--- To do ---
Scan the data below. Pull out each line where "range" occurs.

--- Records shown ---

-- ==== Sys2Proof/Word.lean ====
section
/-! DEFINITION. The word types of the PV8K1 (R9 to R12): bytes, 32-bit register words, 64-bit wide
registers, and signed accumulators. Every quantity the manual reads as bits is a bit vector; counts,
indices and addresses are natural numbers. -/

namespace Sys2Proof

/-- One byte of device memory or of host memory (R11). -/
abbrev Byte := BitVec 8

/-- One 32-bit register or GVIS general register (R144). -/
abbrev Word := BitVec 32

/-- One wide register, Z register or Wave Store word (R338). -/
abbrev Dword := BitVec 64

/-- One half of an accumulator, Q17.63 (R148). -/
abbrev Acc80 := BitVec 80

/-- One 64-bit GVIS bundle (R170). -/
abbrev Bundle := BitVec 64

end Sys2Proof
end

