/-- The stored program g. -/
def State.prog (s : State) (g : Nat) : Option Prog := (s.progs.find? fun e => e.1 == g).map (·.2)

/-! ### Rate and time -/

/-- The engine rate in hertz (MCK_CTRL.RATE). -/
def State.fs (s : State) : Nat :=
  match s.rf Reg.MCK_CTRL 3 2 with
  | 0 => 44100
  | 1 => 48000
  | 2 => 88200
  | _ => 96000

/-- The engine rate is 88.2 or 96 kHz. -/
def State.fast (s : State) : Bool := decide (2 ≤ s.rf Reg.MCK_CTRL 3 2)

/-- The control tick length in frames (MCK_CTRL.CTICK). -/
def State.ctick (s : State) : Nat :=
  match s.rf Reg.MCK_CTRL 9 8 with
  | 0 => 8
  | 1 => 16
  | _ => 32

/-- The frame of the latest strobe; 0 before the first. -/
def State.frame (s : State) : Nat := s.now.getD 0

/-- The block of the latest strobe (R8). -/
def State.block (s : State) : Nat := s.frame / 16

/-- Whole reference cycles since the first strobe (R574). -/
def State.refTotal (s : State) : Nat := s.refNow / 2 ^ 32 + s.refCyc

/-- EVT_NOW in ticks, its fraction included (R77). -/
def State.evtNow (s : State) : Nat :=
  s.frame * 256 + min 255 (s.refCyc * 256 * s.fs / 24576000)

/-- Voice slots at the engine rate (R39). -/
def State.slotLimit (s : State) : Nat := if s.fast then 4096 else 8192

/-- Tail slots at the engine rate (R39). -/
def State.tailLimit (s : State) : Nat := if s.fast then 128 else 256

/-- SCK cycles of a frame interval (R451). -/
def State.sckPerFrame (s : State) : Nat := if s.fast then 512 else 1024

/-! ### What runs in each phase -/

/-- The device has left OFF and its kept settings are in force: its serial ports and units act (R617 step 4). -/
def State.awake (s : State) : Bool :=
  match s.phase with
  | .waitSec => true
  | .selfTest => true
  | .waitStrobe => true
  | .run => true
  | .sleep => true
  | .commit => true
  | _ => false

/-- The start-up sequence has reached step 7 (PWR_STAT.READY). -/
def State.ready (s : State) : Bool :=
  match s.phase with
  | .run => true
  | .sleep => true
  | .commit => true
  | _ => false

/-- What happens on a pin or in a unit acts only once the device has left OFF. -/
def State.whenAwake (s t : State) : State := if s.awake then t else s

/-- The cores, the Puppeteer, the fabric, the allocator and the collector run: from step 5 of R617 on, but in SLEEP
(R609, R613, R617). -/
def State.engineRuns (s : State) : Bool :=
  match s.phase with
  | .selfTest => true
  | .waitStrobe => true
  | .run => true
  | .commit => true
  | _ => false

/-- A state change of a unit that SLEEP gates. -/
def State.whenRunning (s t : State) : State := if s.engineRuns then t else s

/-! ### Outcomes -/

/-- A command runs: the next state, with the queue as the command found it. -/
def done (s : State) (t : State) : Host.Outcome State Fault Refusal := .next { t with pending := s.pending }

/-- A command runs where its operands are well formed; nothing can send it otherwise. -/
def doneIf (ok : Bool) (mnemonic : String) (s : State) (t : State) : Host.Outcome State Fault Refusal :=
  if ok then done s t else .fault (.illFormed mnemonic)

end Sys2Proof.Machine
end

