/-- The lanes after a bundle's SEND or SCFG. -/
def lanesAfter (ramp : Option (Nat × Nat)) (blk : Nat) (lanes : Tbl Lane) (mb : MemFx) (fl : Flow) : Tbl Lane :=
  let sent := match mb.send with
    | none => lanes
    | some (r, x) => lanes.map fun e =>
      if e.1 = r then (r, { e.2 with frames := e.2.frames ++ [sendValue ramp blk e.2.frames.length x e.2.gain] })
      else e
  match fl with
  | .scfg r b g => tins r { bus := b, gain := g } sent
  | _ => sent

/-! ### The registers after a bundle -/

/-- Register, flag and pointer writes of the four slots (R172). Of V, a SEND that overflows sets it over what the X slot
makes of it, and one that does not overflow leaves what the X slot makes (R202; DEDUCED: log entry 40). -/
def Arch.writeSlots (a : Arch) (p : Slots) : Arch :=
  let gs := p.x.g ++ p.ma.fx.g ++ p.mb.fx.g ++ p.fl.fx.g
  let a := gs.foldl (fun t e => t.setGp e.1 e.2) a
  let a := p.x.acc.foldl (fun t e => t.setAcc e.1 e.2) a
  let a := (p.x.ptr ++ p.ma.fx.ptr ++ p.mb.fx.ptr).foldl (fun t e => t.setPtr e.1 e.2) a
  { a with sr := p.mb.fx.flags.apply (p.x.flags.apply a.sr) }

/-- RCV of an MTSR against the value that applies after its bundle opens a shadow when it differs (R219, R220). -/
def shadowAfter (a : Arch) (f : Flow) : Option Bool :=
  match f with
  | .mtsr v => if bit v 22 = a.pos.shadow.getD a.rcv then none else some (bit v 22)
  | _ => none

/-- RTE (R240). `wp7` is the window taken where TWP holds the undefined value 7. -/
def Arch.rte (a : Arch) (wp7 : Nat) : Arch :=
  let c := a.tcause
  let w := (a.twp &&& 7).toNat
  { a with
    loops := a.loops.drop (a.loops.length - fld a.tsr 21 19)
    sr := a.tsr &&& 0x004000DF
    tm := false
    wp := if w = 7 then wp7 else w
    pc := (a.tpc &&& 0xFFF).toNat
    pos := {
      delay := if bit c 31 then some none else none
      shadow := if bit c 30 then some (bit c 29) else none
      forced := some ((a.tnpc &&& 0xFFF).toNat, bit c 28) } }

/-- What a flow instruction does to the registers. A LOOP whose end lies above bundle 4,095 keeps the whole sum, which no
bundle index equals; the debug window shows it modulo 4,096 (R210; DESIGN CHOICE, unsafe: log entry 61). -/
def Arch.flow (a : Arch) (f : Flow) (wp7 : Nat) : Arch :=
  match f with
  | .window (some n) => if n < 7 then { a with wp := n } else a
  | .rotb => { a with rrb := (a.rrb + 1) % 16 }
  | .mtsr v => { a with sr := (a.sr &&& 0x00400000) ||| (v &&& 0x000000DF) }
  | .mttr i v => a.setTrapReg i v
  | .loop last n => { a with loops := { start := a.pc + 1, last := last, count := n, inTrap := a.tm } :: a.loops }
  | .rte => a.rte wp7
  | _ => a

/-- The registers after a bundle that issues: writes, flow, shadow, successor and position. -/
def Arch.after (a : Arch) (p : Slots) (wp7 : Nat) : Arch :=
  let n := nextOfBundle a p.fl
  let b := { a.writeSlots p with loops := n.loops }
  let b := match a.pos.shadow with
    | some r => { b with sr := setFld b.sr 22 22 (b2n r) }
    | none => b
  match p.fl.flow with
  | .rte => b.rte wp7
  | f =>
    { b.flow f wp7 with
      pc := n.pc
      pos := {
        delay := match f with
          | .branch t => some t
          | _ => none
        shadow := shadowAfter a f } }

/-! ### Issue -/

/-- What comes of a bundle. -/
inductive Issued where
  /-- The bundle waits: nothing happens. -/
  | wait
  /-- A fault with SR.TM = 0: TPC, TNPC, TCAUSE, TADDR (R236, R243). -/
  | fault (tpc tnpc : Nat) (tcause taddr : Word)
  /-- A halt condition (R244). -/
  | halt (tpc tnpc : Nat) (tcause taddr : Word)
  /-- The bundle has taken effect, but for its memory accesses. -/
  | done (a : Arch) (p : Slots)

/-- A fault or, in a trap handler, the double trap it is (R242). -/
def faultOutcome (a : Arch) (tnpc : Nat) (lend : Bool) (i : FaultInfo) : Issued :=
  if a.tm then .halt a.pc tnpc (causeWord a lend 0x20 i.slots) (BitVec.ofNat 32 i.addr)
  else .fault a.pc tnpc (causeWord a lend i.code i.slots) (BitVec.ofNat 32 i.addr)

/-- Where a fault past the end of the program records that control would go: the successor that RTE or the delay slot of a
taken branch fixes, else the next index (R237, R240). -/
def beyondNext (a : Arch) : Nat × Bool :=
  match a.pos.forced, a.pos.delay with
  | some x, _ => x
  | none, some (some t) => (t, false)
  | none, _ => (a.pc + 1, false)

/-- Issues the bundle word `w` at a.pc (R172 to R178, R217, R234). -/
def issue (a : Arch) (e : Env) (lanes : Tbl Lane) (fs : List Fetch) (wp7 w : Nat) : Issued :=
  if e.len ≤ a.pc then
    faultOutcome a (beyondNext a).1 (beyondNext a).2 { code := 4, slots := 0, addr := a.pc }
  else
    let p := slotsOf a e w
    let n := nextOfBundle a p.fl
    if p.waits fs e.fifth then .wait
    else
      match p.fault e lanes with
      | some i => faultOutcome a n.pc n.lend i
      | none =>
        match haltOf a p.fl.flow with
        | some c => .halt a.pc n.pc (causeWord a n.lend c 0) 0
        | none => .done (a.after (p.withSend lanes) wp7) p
* * *
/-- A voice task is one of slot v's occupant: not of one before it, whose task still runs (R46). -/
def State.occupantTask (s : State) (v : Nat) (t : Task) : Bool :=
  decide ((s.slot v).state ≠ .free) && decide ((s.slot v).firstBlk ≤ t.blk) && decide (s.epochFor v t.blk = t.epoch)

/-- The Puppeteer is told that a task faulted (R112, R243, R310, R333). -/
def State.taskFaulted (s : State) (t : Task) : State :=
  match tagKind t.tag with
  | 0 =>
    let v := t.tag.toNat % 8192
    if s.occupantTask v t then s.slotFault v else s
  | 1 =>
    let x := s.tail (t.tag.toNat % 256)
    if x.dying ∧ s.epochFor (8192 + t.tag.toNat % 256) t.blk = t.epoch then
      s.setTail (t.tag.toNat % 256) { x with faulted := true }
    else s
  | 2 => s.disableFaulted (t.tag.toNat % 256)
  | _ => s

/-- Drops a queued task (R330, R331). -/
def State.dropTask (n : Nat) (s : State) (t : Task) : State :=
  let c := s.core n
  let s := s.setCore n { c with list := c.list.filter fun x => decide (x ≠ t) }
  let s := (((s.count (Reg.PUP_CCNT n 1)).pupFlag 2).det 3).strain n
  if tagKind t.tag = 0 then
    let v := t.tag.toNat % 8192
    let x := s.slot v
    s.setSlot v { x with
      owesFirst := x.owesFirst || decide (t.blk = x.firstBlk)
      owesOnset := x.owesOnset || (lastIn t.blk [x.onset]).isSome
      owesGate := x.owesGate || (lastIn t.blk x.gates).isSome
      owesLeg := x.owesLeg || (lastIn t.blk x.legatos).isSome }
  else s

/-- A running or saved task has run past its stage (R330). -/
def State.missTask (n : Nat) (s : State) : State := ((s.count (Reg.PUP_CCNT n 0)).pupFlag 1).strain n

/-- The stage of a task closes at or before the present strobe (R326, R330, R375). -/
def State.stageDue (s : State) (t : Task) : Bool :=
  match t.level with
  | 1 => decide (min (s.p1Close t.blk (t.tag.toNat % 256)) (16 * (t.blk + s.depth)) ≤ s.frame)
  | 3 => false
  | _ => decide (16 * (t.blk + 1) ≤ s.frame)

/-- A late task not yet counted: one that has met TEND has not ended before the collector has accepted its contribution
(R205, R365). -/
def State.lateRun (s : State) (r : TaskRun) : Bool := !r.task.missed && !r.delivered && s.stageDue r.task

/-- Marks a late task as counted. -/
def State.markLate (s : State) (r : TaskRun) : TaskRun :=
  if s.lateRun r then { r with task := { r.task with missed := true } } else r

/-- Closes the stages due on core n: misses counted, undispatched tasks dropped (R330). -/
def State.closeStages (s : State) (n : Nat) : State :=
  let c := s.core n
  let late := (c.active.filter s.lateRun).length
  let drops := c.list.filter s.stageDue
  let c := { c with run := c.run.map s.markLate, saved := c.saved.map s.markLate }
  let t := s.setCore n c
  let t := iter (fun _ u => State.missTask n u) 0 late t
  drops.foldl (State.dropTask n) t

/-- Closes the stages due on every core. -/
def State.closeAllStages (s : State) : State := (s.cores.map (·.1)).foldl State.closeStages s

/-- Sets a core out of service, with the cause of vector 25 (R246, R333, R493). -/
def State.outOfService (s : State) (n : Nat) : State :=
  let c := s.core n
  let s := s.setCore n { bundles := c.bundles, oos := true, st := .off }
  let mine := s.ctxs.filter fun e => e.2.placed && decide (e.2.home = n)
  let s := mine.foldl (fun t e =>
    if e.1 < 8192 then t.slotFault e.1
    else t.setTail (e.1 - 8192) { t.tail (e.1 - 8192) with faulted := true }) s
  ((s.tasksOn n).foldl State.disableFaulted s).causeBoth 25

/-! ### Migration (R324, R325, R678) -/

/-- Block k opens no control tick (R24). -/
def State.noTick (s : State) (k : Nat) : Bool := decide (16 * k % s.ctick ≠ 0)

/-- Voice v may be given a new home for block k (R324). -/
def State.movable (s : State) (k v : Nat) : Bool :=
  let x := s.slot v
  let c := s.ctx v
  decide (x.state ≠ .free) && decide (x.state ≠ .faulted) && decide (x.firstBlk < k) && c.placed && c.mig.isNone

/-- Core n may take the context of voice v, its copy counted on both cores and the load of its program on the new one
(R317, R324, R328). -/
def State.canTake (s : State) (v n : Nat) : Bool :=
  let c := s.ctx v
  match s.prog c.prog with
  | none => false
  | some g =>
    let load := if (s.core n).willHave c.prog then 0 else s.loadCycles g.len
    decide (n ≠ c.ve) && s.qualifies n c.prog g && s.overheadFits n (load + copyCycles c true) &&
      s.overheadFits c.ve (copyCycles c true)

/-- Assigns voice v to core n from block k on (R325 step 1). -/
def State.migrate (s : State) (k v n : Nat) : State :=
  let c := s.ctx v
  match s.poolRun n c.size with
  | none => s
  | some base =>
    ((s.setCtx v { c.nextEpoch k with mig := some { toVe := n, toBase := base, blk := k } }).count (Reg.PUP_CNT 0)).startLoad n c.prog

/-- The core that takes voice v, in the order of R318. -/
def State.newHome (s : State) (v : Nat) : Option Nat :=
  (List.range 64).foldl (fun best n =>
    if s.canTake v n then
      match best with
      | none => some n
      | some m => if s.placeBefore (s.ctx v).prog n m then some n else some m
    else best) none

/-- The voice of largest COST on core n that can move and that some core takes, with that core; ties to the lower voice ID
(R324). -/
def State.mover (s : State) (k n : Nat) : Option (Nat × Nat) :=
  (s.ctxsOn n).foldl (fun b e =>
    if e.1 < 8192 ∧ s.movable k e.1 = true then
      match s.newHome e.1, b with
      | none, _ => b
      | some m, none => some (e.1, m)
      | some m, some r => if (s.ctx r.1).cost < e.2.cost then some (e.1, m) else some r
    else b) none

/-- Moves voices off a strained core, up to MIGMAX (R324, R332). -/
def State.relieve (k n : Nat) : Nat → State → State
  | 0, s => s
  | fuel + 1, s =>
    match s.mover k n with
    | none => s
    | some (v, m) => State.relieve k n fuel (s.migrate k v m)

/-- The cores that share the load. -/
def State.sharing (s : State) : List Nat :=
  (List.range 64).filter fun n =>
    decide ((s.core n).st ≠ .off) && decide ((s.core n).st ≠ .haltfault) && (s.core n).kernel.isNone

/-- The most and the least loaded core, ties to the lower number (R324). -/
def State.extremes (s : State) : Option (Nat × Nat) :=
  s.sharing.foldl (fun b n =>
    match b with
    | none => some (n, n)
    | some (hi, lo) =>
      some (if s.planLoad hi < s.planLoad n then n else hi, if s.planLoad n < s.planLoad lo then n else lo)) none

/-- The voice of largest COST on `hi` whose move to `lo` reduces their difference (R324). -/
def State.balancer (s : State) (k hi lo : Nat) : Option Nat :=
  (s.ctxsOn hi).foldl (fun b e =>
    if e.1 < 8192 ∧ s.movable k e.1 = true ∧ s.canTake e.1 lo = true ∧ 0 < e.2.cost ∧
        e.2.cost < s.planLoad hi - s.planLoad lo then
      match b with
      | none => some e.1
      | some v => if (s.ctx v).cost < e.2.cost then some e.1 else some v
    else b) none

--- Result for this task ---
  (List.range 64).foldl (fun best n =>
  (List.range 64).filter fun n =>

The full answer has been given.